*** Opening of Records provided ***

-- ==== Sys2Proof/Machine/Spaces.lean ====
section
/-! DEFINITION. The numbers the hardware fixes for its six element spaces (20_memory.md R60, R68), and
the memory ports by number: which address a space id and coordinates name, and back. -/

namespace Sys2Proof.Machine

/-- The id of a space (20_memory.md R60). -/
def spaceId : Space → Nat
  | .grid => 0
  | .pal => 1
  | .ker => 2
  | .idx => 3
  | .qin => 4
  | .out => 5

/-- The space an id names; no other number names one (20_memory.md R68). -/
def spaceOfId : Nat → Option Space
  | 0 => some .grid
  | 1 => some .pal
  | 2 => some .ker
  | 3 => some .idx
  | 4 => some .qin
  | 5 => some .out
  | _ => none

/-- The space of an address (20_memory.md R60). REG is no space of these: it has its own
transactions. -/
def addrSpace : Addr → Space
  | .num (.grid _ _ _) => .grid
  | .num (.pal _ _) => .pal
  | .num (.ker _ _) => .ker
  | .num (.qin _) => .qin
  | .byte (.idx _ _) => .idx
  | .byte (.out _) => .out

/-- The coordinates of an address, in the order of the table (20_memory.md R60). -/
def addrCoords : Addr → List Nat
  | .num (.grid y x c) => [y, x, c]
  | .num (.pal i c) => [i, c]
  | .num (.ker r k) => [r, k]
  | .num (.qin c) => [c]
  | .byte (.idx s x) => [s, x]
  | .byte (.out b) => [b]

/-- One coordinate of a range of `n` values (20_memory.md R60). -/
def coord (n v : Nat) : Option (Fin n) := if h : v < n then some ⟨v, h⟩ else none

/-- The address in GRID that coordinates name. -/
def gridAddr : List Nat → Option Addr
  | [y, x, c] =>
    (coord 65536 y).bind fun y => (coord 65536 x).bind fun x => (coord 4 c).map fun c =>
      .num (.grid y x c)
  | _ => none

/-- The address in PAL that coordinates name. -/
def palAddr : List Nat → Option Addr
  | [i, c] => (coord 256 i).bind fun i => (coord 4 c).map fun c => .num (.pal i c)
  | _ => none

/-- The address in KER that coordinates name. -/
def kerAddr : List Nat → Option Addr
  | [r, k] => (coord 8 r).bind fun r => (coord 8 k).map fun k => .num (.ker r k)
  | _ => none

/-- The address in IDX that coordinates name. -/
def idxAddr : List Nat → Option Addr
  | [s, x] => (coord 8 s).bind fun s => (coord 65536 x).map fun x => .byte (.idx s x)
  | _ => none

/-- The address in QIN that coordinates name. -/
def qinAddr : List Nat → Option Addr
  | [c] => (coord 4 c).map fun c => .num (.qin c)
  | _ => none

/-- The address in OUT that coordinates name. -/
def outAddr : List Nat → Option Addr
  | [b] => (coord 4294967296 b).map fun b => .byte (.out b)
  | _ => none

/-- The address that coordinates name in a space (20_memory.md R60; log entry 14). -/
def addrIn : Space → List Nat → Option Addr
  | .grid, cs => gridAddr cs
  | .pal, cs => palAddr cs
  | .ker, cs => kerAddr cs
  | .idx, cs => idxAddr cs
  | .qin, cs => qinAddr cs
  | .out, cs => outAddr cs

/-- The address of a memory port that a space id and coordinates name (20_memory.md R60, R68). -/
def portAddr (id : Nat) (cs : List Nat) : Option Addr := (spaceOfId id).bind fun sp => addrIn sp cs

variable {α : Type}

/-- The address a `MemWrite` names (20_memory.md R64). -/
def storeAddr : Store α → Addr
  | .num a _ => .num a
  | .byte a _ => .byte a

/-- The `MemRead` of a space id and coordinates (20_memory.md R62, R63). -/
def portRead (id : Nat) (cs : List Nat) : Option (Txn α) := (portAddr id cs).map .memRead

/-- The `MemWrite` of a `NUM` to an address; an 8-bit element takes none (20_memory.md R64). -/
def numStore (v : α) : Addr → Option (Txn α)
  | .num a => some (.memWrite (.num a v))
  | .byte _ => none

/-- The `MemWrite` of an 8-bit value to an address; a `NUM` element takes none (20_memory.md R64). -/
def byteStore (v : Byte) : Addr → Option (Txn α)
  | .num _ => none
  | .byte a => some (.memWrite (.byte a v))

/-- The `MemWrite` of a `NUM` to a space id and coordinates (20_memory.md R62, R64). -/
def portWriteNum (id : Nat) (cs : List Nat) (v : α) : Option (Txn α) :=
  (portAddr id cs).bind (numStore v)

/-- The `MemWrite` of an 8-bit value to a space id and coordinates (20_memory.md R62, R64). -/
def portWriteByte (id : Nat) (cs : List Nat) (v : Byte) : Option (Txn α) :=
  (portAddr id cs).bind (byteStore v)

end Sys2Proof.Machine
end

*** Close of Records provided ***

With no alteration of any kind, give the data again in full.

Answer to this problem |
-- ==== Sys2Proof/Machine/Spaces.lean ====
section
/-! DEFINITION. The numbers the hardware fixes for its six element spaces (20_memory.md R60, R68), and
the memory ports by number: which address a space id and coordinates name, and back. -/

namespace Sys2Proof.Machine

/-- The id of a space (20_memory.md R60). -/
def spaceId : Space → Nat
  | .grid => 0
  | .pal => 1
  | .ker => 2
  | .idx => 3
  | .qin => 4
  | .out => 5

/-- The space an id names; no other number names one (20_memory.md R68). -/
def spaceOfId : Nat → Option Space
  | 0 => some .grid
  | 1 => some .pal
  | 2 => some .ker
  | 3 => some .idx
  | 4 => some .qin
  | 5 => some .out
  | _ => none

/-- The space of an address (20_memory.md R60). REG is no space of these: it has its own
transactions. -/
def addrSpace : Addr → Space
  | .num (.grid _ _ _) => .grid
  | .num (.pal _ _) => .pal
  | .num (.ker _ _) => .ker
  | .num (.qin _) => .qin
  | .byte (.idx _ _) => .idx
  | .byte (.out _) => .out

/-- The coordinates of an address, in the order of the table (20_memory.md R60). -/
def addrCoords : Addr → List Nat
  | .num (.grid y x c) => [y, x, c]
  | .num (.pal i c) => [i, c]
  | .num (.ker r k) => [r, k]
  | .num (.qin c) => [c]
  | .byte (.idx s x) => [s, x]
  | .byte (.out b) => [b]

/-- One coordinate of a range of `n` values (20_memory.md R60). -/
def coord (n v : Nat) : Option (Fin n) := if h : v < n then some ⟨v, h⟩ else none

/-- The address in GRID that coordinates name. -/
def gridAddr : List Nat → Option Addr
  | [y, x, c] =>
    (coord 65536 y).bind fun y => (coord 65536 x).bind fun x => (coord 4 c).map fun c =>
      .num (.grid y x c)
  | _ => none

/-- The address in PAL that coordinates name. -/
def palAddr : List Nat → Option Addr
  | [i, c] => (coord 256 i).bind fun i => (coord 4 c).map fun c => .num (.pal i c)
  | _ => none

/-- The address in KER that coordinates name. -/
def kerAddr : List Nat → Option Addr
  | [r, k] => (coord 8 r).bind fun r => (coord 8 k).map fun k => .num (.ker r k)
  | _ => none

/-- The address in IDX that coordinates name. -/
def idxAddr : List Nat → Option Addr
  | [s, x] => (coord 8 s).bind fun s => (coord 65536 x).map fun x => .byte (.idx s x)
  | _ => none

/-- The address in QIN that coordinates name. -/
def qinAddr : List Nat → Option Addr
  | [c] => (coord 4 c).map fun c => .num (.qin c)
  | _ => none

/-- The address in OUT that coordinates name. -/
def outAddr : List Nat → Option Addr
  | [b] => (coord 4294967296 b).map fun b => .byte (.out b)
  | _ => none

/-- The address that coordinates name in a space (20_memory.md R60; log entry 14). -/
def addrIn : Space → List Nat → Option Addr
  | .grid, cs => gridAddr cs
  | .pal, cs => palAddr cs
  | .ker, cs => kerAddr cs
  | .idx, cs => idxAddr cs
  | .qin, cs => qinAddr cs
  | .out, cs => outAddr cs

/-- The address of a memory port that a space id and coordinates name (20_memory.md R60, R68). -/
def portAddr (id : Nat) (cs : List Nat) : Option Addr := (spaceOfId id).bind fun sp => addrIn sp cs

variable {α : Type}

/-- The address a `MemWrite` names (20_memory.md R64). -/
def storeAddr : Store α → Addr
  | .num a _ => .num a
  | .byte a _ => .byte a

/-- The `MemRead` of a space id and coordinates (20_memory.md R62, R63). -/
def portRead (id : Nat) (cs : List Nat) : Option (Txn α) := (portAddr id cs).map .memRead

/-- The `MemWrite` of a `NUM` to an address; an 8-bit element takes none (20_memory.md R64). -/
def numStore (v : α) : Addr → Option (Txn α)
  | .num a => some (.memWrite (.num a v))
  | .byte _ => none

/-- The `MemWrite` of an 8-bit value to an address; a `NUM` element takes none (20_memory.md R64). -/
def byteStore (v : Byte) : Addr → Option (Txn α)
  | .num _ => none
  | .byte a => some (.memWrite (.byte a v))

/-- The `MemWrite` of a `NUM` to a space id and coordinates (20_memory.md R62, R64). -/
def portWriteNum (id : Nat) (cs : List Nat) (v : α) : Option (Txn α) :=
  (portAddr id cs).bind (numStore v)

/-- The `MemWrite` of an 8-bit value to a space id and coordinates (20_memory.md R62, R64). -/
def portWriteByte (id : Nat) (cs : List Nat) (v : Byte) : Option (Txn α) :=
  (portAddr id cs).bind (byteStore v)

end Sys2Proof.Machine
end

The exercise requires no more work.